■ MATERIAL SUPPLIED

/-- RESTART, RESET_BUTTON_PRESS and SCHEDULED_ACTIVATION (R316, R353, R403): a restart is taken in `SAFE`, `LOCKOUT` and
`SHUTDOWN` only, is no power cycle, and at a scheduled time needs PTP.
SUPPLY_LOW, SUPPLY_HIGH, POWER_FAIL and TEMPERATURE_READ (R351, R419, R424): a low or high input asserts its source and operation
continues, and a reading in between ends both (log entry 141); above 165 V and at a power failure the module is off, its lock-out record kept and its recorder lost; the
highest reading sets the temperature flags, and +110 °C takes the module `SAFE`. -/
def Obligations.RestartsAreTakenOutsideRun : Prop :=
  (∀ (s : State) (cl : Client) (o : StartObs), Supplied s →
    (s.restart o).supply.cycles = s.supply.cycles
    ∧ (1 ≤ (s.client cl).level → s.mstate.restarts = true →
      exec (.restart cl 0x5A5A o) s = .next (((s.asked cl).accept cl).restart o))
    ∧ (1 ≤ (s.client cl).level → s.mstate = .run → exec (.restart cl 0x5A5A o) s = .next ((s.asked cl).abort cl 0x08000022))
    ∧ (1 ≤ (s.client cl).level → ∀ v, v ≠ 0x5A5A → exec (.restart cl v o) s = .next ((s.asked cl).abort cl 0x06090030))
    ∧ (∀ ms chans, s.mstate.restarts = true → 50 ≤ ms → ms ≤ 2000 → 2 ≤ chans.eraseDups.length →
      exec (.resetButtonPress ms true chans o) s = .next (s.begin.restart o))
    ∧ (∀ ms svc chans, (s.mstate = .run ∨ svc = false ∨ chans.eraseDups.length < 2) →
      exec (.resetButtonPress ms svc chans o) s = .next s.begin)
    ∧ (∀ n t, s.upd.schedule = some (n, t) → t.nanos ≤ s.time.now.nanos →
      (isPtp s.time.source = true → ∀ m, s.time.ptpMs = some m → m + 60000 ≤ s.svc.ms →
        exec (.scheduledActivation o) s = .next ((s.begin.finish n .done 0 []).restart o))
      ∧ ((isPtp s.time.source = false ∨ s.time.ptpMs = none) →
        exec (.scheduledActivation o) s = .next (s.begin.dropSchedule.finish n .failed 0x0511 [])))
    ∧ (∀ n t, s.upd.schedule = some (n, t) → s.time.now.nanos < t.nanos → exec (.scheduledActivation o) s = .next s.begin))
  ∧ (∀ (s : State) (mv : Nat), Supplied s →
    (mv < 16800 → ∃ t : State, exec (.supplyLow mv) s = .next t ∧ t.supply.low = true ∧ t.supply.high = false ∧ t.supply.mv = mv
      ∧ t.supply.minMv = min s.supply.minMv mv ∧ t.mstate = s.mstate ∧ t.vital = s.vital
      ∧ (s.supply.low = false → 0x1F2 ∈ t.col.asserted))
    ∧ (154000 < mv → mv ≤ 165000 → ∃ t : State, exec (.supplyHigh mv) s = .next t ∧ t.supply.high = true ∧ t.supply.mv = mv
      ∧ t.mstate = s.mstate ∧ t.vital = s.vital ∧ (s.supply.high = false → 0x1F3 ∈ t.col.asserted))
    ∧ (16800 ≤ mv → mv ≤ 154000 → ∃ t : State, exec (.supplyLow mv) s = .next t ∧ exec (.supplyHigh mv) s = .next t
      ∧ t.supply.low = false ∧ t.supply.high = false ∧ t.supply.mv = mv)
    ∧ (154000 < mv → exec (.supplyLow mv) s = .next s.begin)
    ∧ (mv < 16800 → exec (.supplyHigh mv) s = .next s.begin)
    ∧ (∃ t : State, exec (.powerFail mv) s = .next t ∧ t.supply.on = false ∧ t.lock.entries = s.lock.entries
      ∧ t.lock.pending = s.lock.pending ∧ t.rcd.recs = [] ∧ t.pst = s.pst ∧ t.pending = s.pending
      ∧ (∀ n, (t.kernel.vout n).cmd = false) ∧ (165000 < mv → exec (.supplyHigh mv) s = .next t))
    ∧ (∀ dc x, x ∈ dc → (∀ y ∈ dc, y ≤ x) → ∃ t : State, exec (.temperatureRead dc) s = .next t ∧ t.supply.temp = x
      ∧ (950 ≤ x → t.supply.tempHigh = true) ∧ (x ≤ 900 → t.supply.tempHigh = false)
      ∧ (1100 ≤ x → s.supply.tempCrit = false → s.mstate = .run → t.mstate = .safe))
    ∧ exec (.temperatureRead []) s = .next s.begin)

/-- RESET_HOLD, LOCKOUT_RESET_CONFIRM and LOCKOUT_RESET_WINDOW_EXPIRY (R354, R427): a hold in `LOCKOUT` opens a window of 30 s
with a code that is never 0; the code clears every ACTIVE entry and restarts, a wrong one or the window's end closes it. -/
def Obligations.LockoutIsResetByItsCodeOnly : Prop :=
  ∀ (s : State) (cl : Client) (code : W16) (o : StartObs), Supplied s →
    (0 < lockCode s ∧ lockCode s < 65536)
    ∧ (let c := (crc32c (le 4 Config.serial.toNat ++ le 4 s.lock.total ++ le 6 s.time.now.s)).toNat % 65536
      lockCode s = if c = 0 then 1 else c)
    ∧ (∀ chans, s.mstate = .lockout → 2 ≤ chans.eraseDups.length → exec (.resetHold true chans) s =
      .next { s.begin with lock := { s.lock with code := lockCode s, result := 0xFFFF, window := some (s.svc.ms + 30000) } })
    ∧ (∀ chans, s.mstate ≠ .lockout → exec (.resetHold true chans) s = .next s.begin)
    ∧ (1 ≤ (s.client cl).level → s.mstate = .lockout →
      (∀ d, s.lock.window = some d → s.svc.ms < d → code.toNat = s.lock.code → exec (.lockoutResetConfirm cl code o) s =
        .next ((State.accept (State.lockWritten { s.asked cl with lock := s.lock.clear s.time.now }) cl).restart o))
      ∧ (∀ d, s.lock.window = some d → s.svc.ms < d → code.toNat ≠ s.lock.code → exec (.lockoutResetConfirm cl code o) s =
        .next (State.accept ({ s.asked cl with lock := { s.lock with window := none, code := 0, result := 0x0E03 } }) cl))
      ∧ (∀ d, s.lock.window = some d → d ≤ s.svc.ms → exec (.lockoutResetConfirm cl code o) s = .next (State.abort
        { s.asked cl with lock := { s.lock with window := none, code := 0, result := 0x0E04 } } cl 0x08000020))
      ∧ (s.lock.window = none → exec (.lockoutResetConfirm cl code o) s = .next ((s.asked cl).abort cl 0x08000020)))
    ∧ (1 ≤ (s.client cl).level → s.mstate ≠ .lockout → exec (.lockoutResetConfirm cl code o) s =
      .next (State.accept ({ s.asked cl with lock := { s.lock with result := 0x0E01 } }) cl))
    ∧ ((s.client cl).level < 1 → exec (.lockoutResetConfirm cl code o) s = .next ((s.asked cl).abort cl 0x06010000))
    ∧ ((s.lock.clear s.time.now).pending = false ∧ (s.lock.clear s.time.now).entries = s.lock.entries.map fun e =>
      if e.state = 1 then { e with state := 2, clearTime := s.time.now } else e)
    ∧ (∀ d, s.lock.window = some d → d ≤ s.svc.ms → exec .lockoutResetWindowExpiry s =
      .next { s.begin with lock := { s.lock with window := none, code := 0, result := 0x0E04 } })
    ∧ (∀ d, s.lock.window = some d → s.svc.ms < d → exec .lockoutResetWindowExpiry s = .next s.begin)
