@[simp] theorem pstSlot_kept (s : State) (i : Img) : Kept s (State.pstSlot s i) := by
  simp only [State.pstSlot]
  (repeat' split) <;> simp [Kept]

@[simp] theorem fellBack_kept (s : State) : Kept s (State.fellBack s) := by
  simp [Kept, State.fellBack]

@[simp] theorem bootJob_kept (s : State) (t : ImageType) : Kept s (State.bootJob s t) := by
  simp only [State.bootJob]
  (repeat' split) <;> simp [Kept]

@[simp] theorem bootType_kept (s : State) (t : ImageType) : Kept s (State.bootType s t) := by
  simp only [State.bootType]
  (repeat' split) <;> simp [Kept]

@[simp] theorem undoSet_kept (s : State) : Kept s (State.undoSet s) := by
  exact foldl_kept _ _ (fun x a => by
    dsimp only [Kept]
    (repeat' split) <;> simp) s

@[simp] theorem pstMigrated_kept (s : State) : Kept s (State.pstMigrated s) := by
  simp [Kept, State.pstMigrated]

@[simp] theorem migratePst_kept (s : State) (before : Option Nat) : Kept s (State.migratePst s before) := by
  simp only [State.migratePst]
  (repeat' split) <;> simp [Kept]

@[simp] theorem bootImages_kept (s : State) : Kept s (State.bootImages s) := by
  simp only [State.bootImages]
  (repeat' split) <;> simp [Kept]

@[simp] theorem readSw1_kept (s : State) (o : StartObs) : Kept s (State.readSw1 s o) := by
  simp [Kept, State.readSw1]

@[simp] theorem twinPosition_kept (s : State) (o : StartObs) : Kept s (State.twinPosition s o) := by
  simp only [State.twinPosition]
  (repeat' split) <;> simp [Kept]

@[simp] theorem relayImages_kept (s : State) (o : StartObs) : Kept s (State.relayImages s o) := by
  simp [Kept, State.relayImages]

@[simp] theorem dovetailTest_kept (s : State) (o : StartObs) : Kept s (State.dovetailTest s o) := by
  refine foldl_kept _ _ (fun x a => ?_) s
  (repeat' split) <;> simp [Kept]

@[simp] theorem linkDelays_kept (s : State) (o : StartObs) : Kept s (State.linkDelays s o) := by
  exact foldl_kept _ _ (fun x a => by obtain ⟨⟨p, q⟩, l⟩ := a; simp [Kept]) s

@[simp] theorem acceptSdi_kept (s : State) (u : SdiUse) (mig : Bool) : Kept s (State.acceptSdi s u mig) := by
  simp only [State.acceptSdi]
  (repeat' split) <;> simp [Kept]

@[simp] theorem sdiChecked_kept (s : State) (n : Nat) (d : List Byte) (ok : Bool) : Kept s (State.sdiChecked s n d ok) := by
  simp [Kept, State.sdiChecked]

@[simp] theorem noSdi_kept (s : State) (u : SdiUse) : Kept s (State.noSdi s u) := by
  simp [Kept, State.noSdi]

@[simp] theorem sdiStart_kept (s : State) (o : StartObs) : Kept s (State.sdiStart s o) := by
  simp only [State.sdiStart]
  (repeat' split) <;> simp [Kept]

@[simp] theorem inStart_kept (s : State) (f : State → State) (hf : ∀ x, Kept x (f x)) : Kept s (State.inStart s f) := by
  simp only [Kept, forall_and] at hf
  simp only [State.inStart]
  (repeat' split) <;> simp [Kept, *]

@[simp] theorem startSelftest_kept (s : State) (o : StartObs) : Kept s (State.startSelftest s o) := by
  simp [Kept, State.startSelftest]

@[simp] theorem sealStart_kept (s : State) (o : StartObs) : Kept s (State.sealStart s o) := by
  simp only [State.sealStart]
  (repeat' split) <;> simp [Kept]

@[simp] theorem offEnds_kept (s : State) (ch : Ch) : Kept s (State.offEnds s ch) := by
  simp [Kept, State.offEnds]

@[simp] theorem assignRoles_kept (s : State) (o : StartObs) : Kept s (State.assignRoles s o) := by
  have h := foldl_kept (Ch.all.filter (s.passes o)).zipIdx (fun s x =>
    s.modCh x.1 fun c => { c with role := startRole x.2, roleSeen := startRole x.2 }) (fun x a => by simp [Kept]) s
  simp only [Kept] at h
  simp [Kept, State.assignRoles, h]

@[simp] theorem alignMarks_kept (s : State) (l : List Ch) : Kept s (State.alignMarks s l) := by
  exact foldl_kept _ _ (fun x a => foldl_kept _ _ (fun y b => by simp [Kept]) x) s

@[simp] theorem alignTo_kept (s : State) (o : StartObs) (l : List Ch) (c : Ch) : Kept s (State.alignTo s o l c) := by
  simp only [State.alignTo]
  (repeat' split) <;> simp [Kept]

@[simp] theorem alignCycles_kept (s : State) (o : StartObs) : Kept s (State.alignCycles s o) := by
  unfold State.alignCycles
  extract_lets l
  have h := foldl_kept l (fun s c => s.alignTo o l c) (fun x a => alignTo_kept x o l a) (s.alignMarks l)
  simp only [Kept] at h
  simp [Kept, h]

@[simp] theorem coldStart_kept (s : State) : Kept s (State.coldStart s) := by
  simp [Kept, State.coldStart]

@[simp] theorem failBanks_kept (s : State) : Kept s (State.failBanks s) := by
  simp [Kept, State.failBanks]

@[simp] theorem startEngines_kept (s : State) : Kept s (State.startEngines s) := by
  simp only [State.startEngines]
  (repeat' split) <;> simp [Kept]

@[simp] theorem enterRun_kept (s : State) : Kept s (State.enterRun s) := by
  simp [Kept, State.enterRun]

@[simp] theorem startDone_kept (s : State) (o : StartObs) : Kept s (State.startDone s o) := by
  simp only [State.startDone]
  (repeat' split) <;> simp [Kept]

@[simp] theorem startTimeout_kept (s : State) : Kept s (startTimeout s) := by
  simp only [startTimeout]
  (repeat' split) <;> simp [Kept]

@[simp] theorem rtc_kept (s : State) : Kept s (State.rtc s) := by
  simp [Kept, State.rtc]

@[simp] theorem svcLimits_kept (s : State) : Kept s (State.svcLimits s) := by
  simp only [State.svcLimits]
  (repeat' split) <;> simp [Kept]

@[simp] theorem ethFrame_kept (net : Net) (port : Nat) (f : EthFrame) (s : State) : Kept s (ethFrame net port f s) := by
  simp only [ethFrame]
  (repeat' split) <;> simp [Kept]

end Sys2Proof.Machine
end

■ WHAT TO WORK ON
Your task is to retype the entries verbatim, starting with the line that holds "(State.alignCycles s o) := by" and stopping after the line that holds "simp only [startTimeout]".

■ OUTPUT OF THE EXERCISE
@[simp] theorem alignCycles_kept (s : State) (o : StartObs) : Kept s (State.alignCycles s o) := by
  unfold State.alignCycles
  extract_lets l
  have h := foldl_kept l (fun s c => s.alignTo o l c) (fun x a => alignTo_kept x o l a) (s.alignMarks l)
  simp only [Kept] at h
  simp [Kept, h]

@[simp] theorem coldStart_kept (s : State) : Kept s (State.coldStart s) := by
  simp [Kept, State.coldStart]

@[simp] theorem failBanks_kept (s : State) : Kept s (State.failBanks s) := by
  simp [Kept, State.failBanks]

@[simp] theorem startEngines_kept (s : State) : Kept s (State.startEngines s) := by
  simp only [State.startEngines]
  (repeat' split) <;> simp [Kept]

@[simp] theorem enterRun_kept (s : State) : Kept s (State.enterRun s) := by
  simp [Kept, State.enterRun]

@[simp] theorem startDone_kept (s : State) (o : StartObs) : Kept s (State.startDone s o) := by
  simp only [State.startDone]
  (repeat' split) <;> simp [Kept]

@[simp] theorem startTimeout_kept (s : State) : Kept s (startTimeout s) := by
  simp only [startTimeout]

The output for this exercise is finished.